YOUR INSTRUCTIONS:
Wherever the line with "g.pc = h.pc)" sits in the listing below, transcribe from it up to and including the line with "(R67, R68). -/", exactly, and leave the remaining lines out.

[RECORDS FOR PROCESSING — start]

theorem bumpGen_moves (s : State) (die : Nat) : MemMoves s (s.bumpGen die) := by
  unfold State.bumpGen
  split
  · exact setMm_memMoves s _
  · exact MemMoves.refl s

/-- A reply that comes for a read which has been overtaken. -/
def spoiled (hit : Nat → Bool) (p : Reply) : Reply := if p.op == 0#6 && hit p.line then { p with keep := false } else p

/-- A hart of a die whose reads have been overtaken. -/
def spoiledHart (die : Nat) (hit : Nat → Bool) (h : Hart) : Hart :=
  if h.place.die = die then { h with replies := h.replies.map (spoiled hit) } else h

theorem spoilReads_moves (s : State) (die : Nat) (hit : Nat → Bool) : SpoilMoves s (s.spoilReads die hit) := by
  refine ⟨spoiledHart die hit, fun h => ?_, rfl⟩
  unfold spoiledHart
  split <;> rfl

theorem acquire_moves (s : State) (die core : Nat) (scope : BitVec 2) : SpoilMoves s (s.acquire die core scope) := by
  unfold State.acquire
  split
  · exact (MemMoves.refl s).toSpoil
  · dsimp only
    split
    · exact MemMoves.toSpoil (by rfl)
    · refine SpoilMoves.trans (MemMoves.toSpoil ?_) ((spoilReads_moves _ _ _).trans (bumpGen_moves _ _).toSpoil)
      exact (setMm_memMoves s _).trans ((cleanL2_moves _ _).toMem.trans (setMm_memMoves _ _))

/-! ## A seat on a core (R65) -/

/-- A hart in the slot that a core gives it. -/
def seatedHart (s : State) (h : Hart) (die core v : Nat) : Hart :=
  { h with phase := .resident, place := ⟨die, core, (s.freeHartSlot die core).getD 0⟩, vlMax := v, waitCount := 0, promoted := 0,
           fetched := false, pins := [] }

theorem seat_hart (s : State) (h : Hart) (die core v : Nat) : (s.seat h die core v).2 = seatedHart s h die core v := rfl

theorem seat_moves (s : State) (h : Hart) (die core v : Nat) : SpoilMoves s (s.seat h die core v).1 := by
  show SpoilMoves s (State.acquire _ die core 2#2)
  refine SpoilMoves.trans (MemMoves.toSpoil ?_) (acquire_moves _ _ _ _)
  exact foldl_keeps (MemMoves s) _ (fun _ _ k => k.trans (setMm_memMoves _ _)) _ _ (MemMoves.refl s)

theorem reachCore_moves (s : State) (q idx die core asid : Nat) : QueueMoves s (s.reachCore q idx die core asid) := by
  have first (f : Entry → Entry) : QueueMoves s ((s.icacheDrop die core asid).onEntry q idx f) :=
    (setMm_memMoves s _).toQueue.trans (onEntry_moves _ _ _ _)
  unfold State.reachCore
  dsimp only
  split
  · split
    · exact QueueMoves.refl s
    · exact first _
  · exact first _

/-! ## New harts (R67, R68) -/

theorem qField_eq (p : Line) {off hi lo e w : Nat} (he : 8 * off + lo = e) (hw : hi - lo + 1 = w) :
    qField p off hi lo = p.toNat / 2 ^ e % 2 ^ w := by
  subst he hw
  exact bitsOf_eq_div_mod _ _ _

/-- A hart of a launch before it is placed: reset but for its identity, its needs, its entry point, its CSRs and x1 to x3. -/
theorem newHart_eq (s : State) (t : Slot) (e : Entry) (i : Nat) : ∃ csr : Csrs, csr.hm = false ∧ csr.runCount = 0#64 ∧
    csr.hartId = BitVec.ofNat 64 (i % 2 ^ 32 + t.qid * 2 ^ 32) ∧ s.newHart t e i = { Hart.reset with
      uid := s.fresh, asid := s.qAsid t.qid, prio := pkPrio e.packet, queue := t.qid, packet := e.idx, vlLo := pkVlLo e.packet
      vlHi := pkVlHi e.packet, nregs := nregsOf (pkNregsCode e.packet), aTiles := pkATiles e.packet
      pc := BitVec.ofNat 64 (pkEntry e.packet), csr := csr, x := (s.newHart t e i).x } :=
  ⟨_, rfl, rfl, rfl, rfl⟩

/-- What the registers of a hart read that nothing has written. -/
theorem reset_reads : (∀ n, Hart.reset.getV n = 0#262144) ∧ (∀ n, Hart.reset.getM n = 0#4096) ∧ (∀ n, Hart.reset.getMd n = 0x780#32) ∧
    (∀ n, Hart.reset.getIx n = 0#64) ∧ (∀ n, Hart.reset.getK n = 0#64) ∧ (∀ n, Hart.reset.getBs n = 0#64) ∧
    ∀ n, Hart.reset.getB n = none := by
  refine ⟨fun n => ?_, fun n => ?_, fun n => Vector.getElem_replicate _, fun n => Vector.getElem_replicate _,
    fun n => Vector.getElem_replicate _, fun n => Vector.getElem_replicate _, fun n => Vector.getElem_replicate _⟩
  · rw [Hart.getV, Hart.reset, Vector.getElem?_replicate]
    split <;> rfl
  · rw [Hart.getM, Hart.reset, Vector.getElem?_replicate]
    split <;> rfl

theorem nregsOf_code (p : Line) : nregsOf (pkNregsCode p) = [6, 12, 24, 48].getD (p.toNat / 2 ^ 352 % 4) 0 := by
  rw [← nregsOf_eq, bitsOf_eq_div_mod, Nat.pow_zero, Nat.div_one]
  exact congrArg nregsOf (qField_eq p rfl rfl)

theorem getX_newHart (s : State) (t : Slot) (e : Entry) (i : Nat) (r : BitVec 5) : (s.newHart t e i).getX r =
    if r = 3#5 then BitVec.ofNat 64 (pkHarts e.packet) else if r = 2#5 then BitVec.ofNat 64 i
    else if r = 1#5 then pkArgPtr e.packet else 0#64 := by
  rw [State.newHart, hart_getX_setX, hart_getX_setX, hart_getX_setX]
  simp [Hart.getX, Hart.reset]

theorem rangeRefused_congr {s t : State} {g h : Hart} (jobs : t.fe.jobs = s.fe.jobs) (asid : g.asid = h.asid) (pc : g.pc = h.pc)
    (lo : g.vlLo = h.vlLo) (hi : g.vlHi = h.vlHi) : t.rangeRefused g = s.rangeRefused h := by
  unfold State.rangeRefused State.jobGet State.jobOf
  rw [jobs, asid, pc, lo, hi]

/-- A hart as its launch leaves it in its slot. -/
def launchedHart (s : State) (h : Hart) (die core v : Nat) : Hart :=
  { seatedHart s h die core v with vl := v, vPi := Vector.replicate 48 v, mPi := Vector.replicate 12 v }

/-- A launch whose kernel holds the packet's range puts the new hart beside the others (R67, R68). -/
theorem launchHart_eq {s : State} {t : Slot} {e : Entry} {i : Nat} (hr : s.rangeRefused (s.newHart t e i) = false) (die core v : Nat) :
    ∃ r u : State, SpoilMoves r u ∧ QueueMoves s r ∧ (s.launchHart t e i die core v).hart = u.hart ∧
      (s.launchHart t e i die core v).others = u.others ++ [launchedHart r (s.newHart t e i) die core v] := by
  have reach := reachCore_moves s t.qid e.idx die core (s.newHart t e i).asid
  unfold State.launchHart
  dsimp only
  generalize s.newHart t e i = h at hr reach
  generalize s.reachCore t.qid e.idx die core h.asid = r at reach
  have seat := seat_moves r h die core v
  rw [seat_hart]
  generalize (r.seat h die core v).1 = u at seat
  have entry := onEntry_moves u t.qid e.idx (fun x => { x with alive := x.alive + 1 })
  generalize u.onEntry t.qid e.idx _ = w at entry
  rw [if_neg]
  · exact ⟨r, u, seat, reach, entry.hart, rfl⟩
  · rw [Bool.not_eq_true, ← hr]
    exact rangeRefused_congr (entry.jobs.trans ((congrArg FrontEnd.jobs seat.fe).trans reach.jobs)) rfl rfl rfl rfl

/-! ## The ranges of a launch (R64) -/

theorem launchDies_ne_nil (p : Line) (home : Nat) : launchDies p home ≠ [] := by
  unfold launchDies
  split
  · simp
  next h =>
    have lt : pkDieMask p < 2 ^ 4 := Nat.mod_lt _ (by decide)
    obtain ⟨d, hd⟩ := Nat.exists_testBit_of_ne_zero h
    have hlt : d < 4 := by
      by_contra hge
      exact absurd (Nat.testBit_lt_two_pow (lt.trans_le (Nat.pow_le_pow_right (by decide) (Nat.not_lt.1 hge)))) (by simp [hd])
    exact List.ne_nil_of_mem (List.mem_filter.2 ⟨List.mem_range.2 hlt, hd⟩)

theorem ceil_le_of_div {i m n : Nat} (hm : 0 < m) : (i * m / n * n + m - 1) / m ≤ i := by
  have := Nat.div_mul_le_self (i * m) n
  rw [Nat.div_le_iff_le_mul_add_pred hm]
  rw [Nat.mul_comm m i]
  omega

theorem lt_ceil_of_div {i m n : Nat} (hm : 0 < m) (hn : 0 < n) : i < ((i * m / n + 1) * n + m - 1) / m := by
  have h := (Nat.div_lt_iff_lt_mul hn).1 (Nat.lt_succ_self (i * m / n))
  rw [Nat.lt_iff_add_one_le, Nat.le_div_iff_mul_le hm, Nat.add_mul, Nat.one_mul]
  rw [Nat.succ_eq_add_one] at h
  omega

end Sys2Proof.Proofs
end

section
/-! SUPPORT. A save, the room made for a waiting hart, and the statement O48 (R37, R38, R64 to R68, R70). -/

namespace Sys2Proof.Proofs

open Sys2Proof Sys2Proof.Machine Sys2Proof.Laws

/-! ## Placement again (R39, R41) -/

theorem launchRanges_covers (p : Line) (home : Nat) {i : Nat} (hi : i < pkHarts p) :
    ∃ r ∈ launchRanges p home, r.next ≤ i ∧ i < r.stop ∧
      r.die = (launchDies p home).getD (i * (launchDies p home).length / pkHarts p) 0 := by
  have hm : 0 < (launchDies p home).length := List.length_pos_iff.2 (launchDies_ne_nil p home)
  have hn : 0 < pkHarts p := Nat.zero_lt_of_lt hi
  have lo := ceil_le_of_div (i := i) (n := pkHarts p) hm
  have hi' := lt_ceil_of_div (i := i) hm hn
  have hk : i * (launchDies p home).length / pkHarts p < (launchDies p home).length :=
    (Nat.div_lt_iff_lt_mul hn).2 (by rw [Nat.mul_comm]; exact Nat.mul_lt_mul_of_pos_left hi hm)
  exact ⟨_, List.mem_filter.2 ⟨List.mem_map_of_mem (List.mem_range.2 hk), by simpa using lo.trans_lt hi'⟩, lo, hi', rfl⟩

[RECORDS FOR PROCESSING — finish]

ANSWER TO THE PROBLEM:
theorem rangeRefused_congr {s t : State} {g h : Hart} (jobs : t.fe.jobs = s.fe.jobs) (asid : g.asid = h.asid) (pc : g.pc = h.pc)
    (lo : g.vlLo = h.vlLo) (hi : g.vlHi = h.vlHi) : t.rangeRefused g = s.rangeRefused h := by
  unfold State.rangeRefused State.jobGet State.jobOf
  rw [jobs, asid, pc, lo, hi]

/-- A hart as its launch leaves it in its slot. -/
def launchedHart (s : State) (h : Hart) (die core v : Nat) : Hart :=
  { seatedHart s h die core v with vl := v, vPi := Vector.replicate 48 v, mPi := Vector.replicate 12 v }

/-- A launch whose kernel holds the packet's range puts the new hart beside the others (R67, R68). -/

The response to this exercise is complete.